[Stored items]
theorem kept_cutIo {x0 : Nat} {x1 : NvCmd} {x2 : Bool} {x3 : State} (h3 : Kept s0 x3) : Kept s0 (cutIo x0 x1 x2 x3) := by
  unfold cutIo
  repeat' first
    | with_reducible assumption | intro _ | (simp only [kept_mk]; with_reducible apply keptC_upd)
    | with_reducible apply kept_cutFail | with_reducible apply kept_ckFlush | with_reducible apply kept_ckForget
    | with_reducible apply kept_setGroupCk | with_reducible apply kept_ckWriting | with_reducible apply kept_shardDone
    | with_reducible apply kept_ckStage | with_reducible apply kept_ckWrite | with_reducible apply kept_manifestDone
    | with_reducible apply kept_ckCommit | with_reducible apply kept_ite | with_reducible apply kept_getD | split | dsimp only
    | with_reducible exact Kept.refl _

theorem kept_bodyMldGroupSet {x0 : Moment} {x1 : Req} {x2 : State} (h2 : Kept s0 x2) : Kept s0 (bodyMldGroupSet x0 x1 x2).st := by
  unfold bodyMldGroupSet
  repeat' first
    | with_reducible assumption | intro _ | (simp only [kept_mk]; with_reducible apply keptC_upd)
    | with_reducible apply kept_reply_ok | with_reducible apply kept_reply_err | with_reducible apply kept_ite_st
    | with_reducible apply kept_setGroupCk | with_reducible apply kept_ite | split | dsimp only
    | with_reducible exact Kept.refl _

theorem kept_execMldGroupSet {x0 : Moment} {x1 : Req} {x2 : State} (h2 : Kept s0 x2) : KeptOut s0 (execMldGroupSet x0 x1 x2) := by
  unfold execMldGroupSet
  repeat' first
    | with_reducible assumption | with_reducible apply keptOut_next | with_reducible apply kept_runCommand
    | with_reducible apply kept_bodyMldGroupSet | dsimp only | with_reducible exact Kept.refl _

theorem kept_onGroup {x0 : Req} {x1 : State} {x2 : Nat → CkGroup → Reply} (h1 : Kept s0 x1) (h2 : ∀ y0 y1, Kept s0 (x2 y0 y1).st) : Kept s0 (onGroup x0 x1 x2).st := by
  unfold onGroup
  repeat' first
    | with_reducible assumption | intro _ | with_reducible apply h2 | (simp only [kept_mk]; with_reducible apply keptC_upd)
    | with_reducible apply kept_reply_err | with_reducible apply kept_ite_st | with_reducible apply kept_ite | split
    | dsimp only | with_reducible exact Kept.refl _

theorem kept_bodyMldGroupQuery {x0 : Moment} {x1 : Req} {x2 : State} (h2 : Kept s0 x2) : Kept s0 (bodyMldGroupQuery x0 x1 x2).st := by
  unfold bodyMldGroupQuery
  repeat' first
    | with_reducible assumption | intro _ | with_reducible apply kept_reply_ok | with_reducible apply kept_onGroup
    | with_reducible apply kept_getD | dsimp only | with_reducible exact Kept.refl _

theorem kept_execMldGroupQuery {x0 : Moment} {x1 : Req} {x2 : State} (h2 : Kept s0 x2) : KeptOut s0 (execMldGroupQuery x0 x1 x2) := by
  unfold execMldGroupQuery
  repeat' first
    | with_reducible assumption | with_reducible apply keptOut_next | with_reducible apply kept_runCommand
    | with_reducible apply kept_bodyMldGroupQuery | dsimp only | with_reducible exact Kept.refl _

theorem kept_bodyMldCut {x0 : Moment} {x1 : Req} {x2 : State} (h2 : Kept s0 x2) : Kept s0 (bodyMldCut x0 x1 x2).st := by
  unfold bodyMldCut
  repeat' first
    | with_reducible assumption | intro _ | (simp only [kept_mk]; with_reducible apply keptC_upd)
    | with_reducible apply kept_reply_err | with_reducible apply kept_ite_st | with_reducible apply kept_onGroup
    | with_reducible apply kept_asOp | with_reducible apply kept_captureAll | with_reducible apply kept_cutStart
    | with_reducible apply kept_modCk | with_reducible apply kept_ite | dsimp only | with_reducible exact Kept.refl _
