theorem kept_arrives {x0 : Nat} {x1 : Pkt} {x2 : State} (h2 : Kept s0 x2) : Kept s0 (arrives x0 x1 x2).2 := by
  unfold arrives
  repeat' first
    | with_reducible assumption | intro _ | (simp only [kept_mk]; with_reducible apply keptC_upd)
    | with_reducible apply kept_bump | with_reducible apply kept_ite | with_reducible apply kept_ite_snd
    | with_reducible refine kept_of_done (by assumption) ?_ | with_reducible refine kept_of_failed (by assumption) ?_
    | with_reducible refine kept_of_applied (by assumption) ?_ | with_reducible refine kept_of_nak (by assumption) ?_
    | with_reducible refine kept_of_stop (by assumption) ?_ | split | dsimp only | with_reducible exact Kept.refl _

theorem kept_gxGo {x0 : Moment} {x1 : Pkt} {x2 : State} (h2 : Kept s0 x2) : Kept s0 (gxGo x0 x1 x2) := by
  unfold gxGo
  repeat' first
    | with_reducible assumption | intro _ | (simp only [kept_mk]; with_reducible apply keptC_upd)
    | with_reducible apply kept_stallPkt | with_reducible apply kept_gxTake | with_reducible apply kept_ite | split
    | dsimp only | with_reducible exact Kept.refl _

theorem kept_gxReceive {x0 : Moment} {x1 : Pkt} {x2 : State} (h2 : Kept s0 x2) : Kept s0 (gxReceive x0 x1 x2) := by
  unfold gxReceive
  repeat' first
    | with_reducible assumption | intro _ | (simp only [kept_mk]; with_reducible apply keptC_upd)
    | with_reducible apply kept_arrives | with_reducible apply kept_rcAck | with_reducible apply kept_answerCe
    | with_reducible apply kept_gxGo | with_reducible apply kept_ite | with_reducible refine kept_of_snd (by assumption) ?_
    | split | dsimp only | with_reducible exact Kept.refl _

theorem kept_unstall {x0 : Moment} {x1 : Nat} {x2 : State} (h2 : Kept s0 x2) : Kept s0 (unstall x0 x1 x2) := by
  unfold unstall
  repeat' first
    | with_reducible assumption | intro _ | (simp only [kept_mk]; with_reducible apply keptC_upd)
    | with_reducible apply kept_move | with_reducible apply kept_gxGo | with_reducible apply kept_setQp
    | with_reducible apply kept_foldl | with_reducible apply kept_foldl_snd | with_reducible apply kept_foldl_fst
    | with_reducible apply keptO_foldl | with_reducible apply keptP_foldl | with_reducible apply keptE_foldl
    | with_reducible apply keptEP_foldl | split | dsimp only | with_reducible exact Kept.refl _
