-- ==== Sys2Proof/Laws/KeptGrants.lean ====
section
/-! SUPPORT. What the definitions of Sys2Proof/Machine/Grants.lean keep. -/

set_option linter.unusedSimpArgs false

namespace Sys2Proof.Machine

variable {s0 : State}

theorem kept_testSession {x0 : Moment} {x1 : Nat} {x2 : State} (h2 : Kept s0 x2) : Kept s0 (testSession x0 x1 x2) := by
  unfold testSession
  repeat' first
    | with_reducible assumption | intro _ | (simp only [kept_mk]; with_reducible apply keptC_upd)
    | with_reducible apply kept_reply_ok | with_reducible apply kept_reply_err | with_reducible apply kept_reply_wait
    | with_reducible apply kept_ite_st | with_reducible apply kept_bump | with_reducible apply kept_ueLog
    | with_reducible apply kept_pageWait | with_reducible apply kept_powerWait | with_reducible apply kept_starve
    | with_reducible apply kept_faultSession | with_reducible apply kept_updateCredit | with_reducible apply kept_startPull
    | with_reducible refine kept_of_ok (by assumption) ?_ | split | dsimp only | with_reducible exact Kept.refl _

theorem kept_testAll {x0 : Moment} {x1 : State} (h1 : Kept s0 x1) : Kept s0 (testAll x0 x1).2 := by
  unfold testAll
  repeat' first
    | with_reducible assumption | intro _ | (simp only [kept_mk]; with_reducible apply keptC_upd)
    | with_reducible apply kept_testSession | with_reducible apply kept_settleQueues | with_reducible apply kept_foldl
    | with_reducible apply kept_foldl_snd | with_reducible apply kept_foldl_fst | with_reducible apply keptO_foldl
    | with_reducible apply keptP_foldl | with_reducible apply keptE_foldl | with_reducible apply keptEP_foldl | split
    | dsimp only | with_reducible exact Kept.refl _

theorem kept_twinStop {x0 : Session} {x1 : State} (h1 : Kept s0 x1) : Kept s0 (twinStop x0 x1) := by
  unfold twinStop
  repeat' first
    | with_reducible assumption | with_reducible apply kept_mirror | dsimp only | with_reducible exact Kept.refl _

theorem kept_stopAtGrant {x0 : Nat} {x1 : Nat} {x2 : State} (h2 : Kept s0 x2) : Kept s0 (stopAtGrant x0 x1 x2) := by
  unfold stopAtGrant
  repeat' first
    | with_reducible assumption | (simp only [kept_mk]; with_reducible apply keptC_upd) | with_reducible apply kept_twinStop
    | with_reducible apply kept_stopSession | split | dsimp only | with_reducible exact Kept.refl _

theorem kept_takePage {x0 : Moment} {x1 : Nat} {x2 : Session} {x3 : Nat} {x4 : Nat} {x5 : State} (h5 : Kept s0 x5) : KeptE s0 (takePage x0 x1 x2 x3 x4 x5) := by
  unfold takePage
  repeat' first
    | with_reducible assumption | intro _ | (simp only [kept_mk]; with_reducible apply keptC_upd)
    | with_reducible apply kept_reply_ok | with_reducible apply kept_reply_err | with_reducible apply kept_reply_wait
    | with_reducible apply kept_ite_st | with_reducible apply kept_cowCopy | with_reducible apply kept_takeSegs
    | with_reducible apply kept_setPte | with_reducible apply kept_grabFrame | with_reducible apply keptE_ok
    | with_reducible apply keptE_pure | with_reducible apply keptE_error | with_reducible apply keptE_ite
    | with_reducible apply keptE_map | with_reducible apply keptE_foldlM | with_reducible apply keptE_ebind
    | with_reducible apply keptE_ebindP | with_reducible apply keptE_bind | with_reducible apply kept_ite
    | with_reducible refine kept_of_ok (by assumption) ?_ | with_reducible refine kept_of_okP (by assumption) ?_ | split
    | dsimp only | with_reducible exact Kept.refl _

theorem kept_takePages {x0 : Moment} {x1 : Session} {x2 : Want} {x3 : State} (h3 : Kept s0 x3) : KeptE s0 (takePages x0 x1 x2 x3) := by
  unfold takePages
  repeat' first
    | with_reducible assumption | intro _ | (simp only [kept_mk]; with_reducible apply keptC_upd)
    | with_reducible apply kept_reply_ok | with_reducible apply kept_reply_err | with_reducible apply kept_reply_wait
    | with_reducible apply kept_ite_st | with_reducible apply kept_takePage | with_reducible apply keptE_ok
    | with_reducible apply keptE_pure | with_reducible apply keptE_error | with_reducible apply keptE_ite
    | with_reducible apply keptE_map | with_reducible apply keptE_foldlM | with_reducible apply keptE_ebind
    | with_reducible apply keptE_ebindP | with_reducible apply keptE_bind | with_reducible apply kept_foldl
    | with_reducible apply kept_foldl_snd | with_reducible apply kept_foldl_fst | with_reducible apply keptO_foldl
    | with_reducible apply keptP_foldl | with_reducible apply keptE_foldl | with_reducible apply keptEP_foldl | split
    | dsimp only | with_reducible exact Kept.refl _

theorem kept_twinGranted {x0 : Session} {x1 : Want} {x2 : State} (h2 : Kept s0 x2) : Kept s0 (twinGranted x0 x1 x2) := by
  unfold twinGranted
  repeat' first
    | with_reducible assumption | intro _ | (simp only [kept_mk]; with_reducible apply keptC_upd)
    | with_reducible apply kept_sendSwl | with_reducible apply kept_ite | split | dsimp only | with_reducible exact Kept.refl _

theorem kept_grantItem {x0 : Moment} {x1 : Nat} {x2 : Want} {x3 : State} (h3 : Kept s0 x3) : Kept s0 (grantItem x0 x1 x2 x3).2 := by
  unfold grantItem
  repeat' first
    | with_reducible assumption | intro _ | (simp only [kept_mk]; with_reducible apply keptC_upd)
    | with_reducible apply kept_reply_ok | with_reducible apply kept_reply_err | with_reducible apply kept_reply_wait
    | with_reducible apply kept_ite_st | with_reducible apply kept_bump | with_reducible apply kept_twinGranted
    | with_reducible apply kept_gaugeGrant | with_reducible apply kept_chargeGrant | with_reducible apply kept_takePages
    | with_reducible apply kept_pageWait | with_reducible apply kept_growJournal | with_reducible apply kept_modSess
    | with_reducible apply kept_formNext | with_reducible apply kept_starve | with_reducible apply kept_stopAtGrant
    | with_reducible apply kept_reserveRecs | with_reducible apply kept_countGrant | with_reducible apply kept_ite
    | with_reducible apply kept_ite_snd | with_reducible apply kept_getD
    | with_reducible refine kept_of_ok (by assumption) ?_ | with_reducible refine kept_of_snd (by assumption) ?_ | split
    | dsimp only | with_reducible exact Kept.refl _

theorem kept_grantItems {x0 : Moment} {x1 : Nat} {x2 : List Want} {x3 : State} (h3 : Kept s0 x3) : Kept s0 (grantItems x0 x1 x2 x3).2 := by
  unfold grantItems
  repeat' first
    | with_reducible assumption | intro _ | (simp only [kept_mk]; with_reducible apply keptC_upd)
    | with_reducible apply kept_grantItem | with_reducible apply kept_foldl | with_reducible apply kept_foldl_snd
    | with_reducible apply kept_foldl_fst | with_reducible refine kept_of_snd (by assumption) ?_ | split | dsimp only
    | with_reducible exact Kept.refl _

theorem kept_dispatch {x0 : Moment} {x1 : Nat × Nat × Bool} {x2 : Fill} {x3 : State} (h3 : Kept s0 x3) : Kept s0 (dispatch x0 x1 x2 x3) := by
  unfold dispatch
  repeat' first
    | with_reducible assumption | intro _ | (simp only [kept_mk]; with_reducible apply keptC_upd)
    | with_reducible apply kept_grantItems | with_reducible apply kept_bump | with_reducible apply kept_State_at
    | with_reducible apply kept_ite | with_reducible refine kept_of_snd (by assumption) ?_ | split | dsimp only
    | with_reducible exact Kept.refl _

theorem kept_countHolds {x0 : Nat} {x1 : Nat} {x2 : List Tested} {x3 : State} (h3 : Kept s0 x3) : Kept s0 (countHolds x0 x1 x2 x3) := by
  unfold countHolds
  repeat' first
    | with_reducible assumption | intro _ | with_reducible apply kept_bump | dsimp only | with_reducible exact Kept.refl _

theorem kept_formBatch {x0 : Moment} {x1 : State} (h1 : Kept s0 x1) : Kept s0 (formBatch x0 x1) := by
  unfold formBatch
  repeat' first
    | with_reducible assumption | intro _ | (simp only [kept_mk]; with_reducible apply keptC_upd)
    | with_reducible apply kept_testAll | with_reducible apply kept_stopAtGrant | with_reducible apply kept_dispatch
    | with_reducible apply kept_countHolds | with_reducible apply kept_ite | with_reducible apply kept_foldl
    | with_reducible apply kept_foldl_snd | with_reducible apply kept_foldl_fst
    | with_reducible refine kept_of_snd (by assumption) ?_ | split | dsimp only | with_reducible exact Kept.refl _

theorem kept_execBatchDispatch {x0 : Moment} {x1 : State} (h1 : Kept s0 x1) : KeptOut s0 (execBatchDispatch x0 x1) := by
  unfold execBatchDispatch
  repeat' first
    | with_reducible assumption | intro _ | with_reducible apply keptOut_next | with_reducible apply keptOut_ite
    | with_reducible apply kept_State_at | with_reducible apply kept_settleAll | with_reducible apply kept_formBatch
    | with_reducible apply kept_ite | dsimp only | with_reducible exact Kept.refl _

theorem kept_execBatchWaitExpiry {x0 : Moment} {x1 : State} (h1 : Kept s0 x1) : KeptOut s0 (execBatchWaitExpiry x0 x1) := by
  unfold execBatchWaitExpiry
  repeat' first
    | with_reducible assumption | intro _ | with_reducible apply keptOut_next | with_reducible apply keptOut_ite
    | with_reducible apply kept_State_at | with_reducible apply kept_settleAll | with_reducible apply kept_formBatch
    | with_reducible apply kept_ite | dsimp only | with_reducible exact Kept.refl _

end Sys2Proof.Machine
end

# Task details
Start at the first line of the entries above. Set down each line exactly through the one with "with_reducible apply kept_shardDone", and stop there.

# Problem solution
theorem kept_cutIo {x0 : Nat} {x1 : NvCmd} {x2 : Bool} {x3 : State} (h3 : Kept s0 x3) : Kept s0 (cutIo x0 x1 x2 x3) := by
  unfold cutIo
  repeat' first
    | with_reducible assumption | intro _ | (simp only [kept_mk]; with_reducible apply keptC_upd)
    | with_reducible apply kept_cutFail | with_reducible apply kept_ckFlush | with_reducible apply kept_ckForget
    | with_reducible apply kept_setGroupCk | with_reducible apply kept_ckWriting | with_reducible apply kept_shardDone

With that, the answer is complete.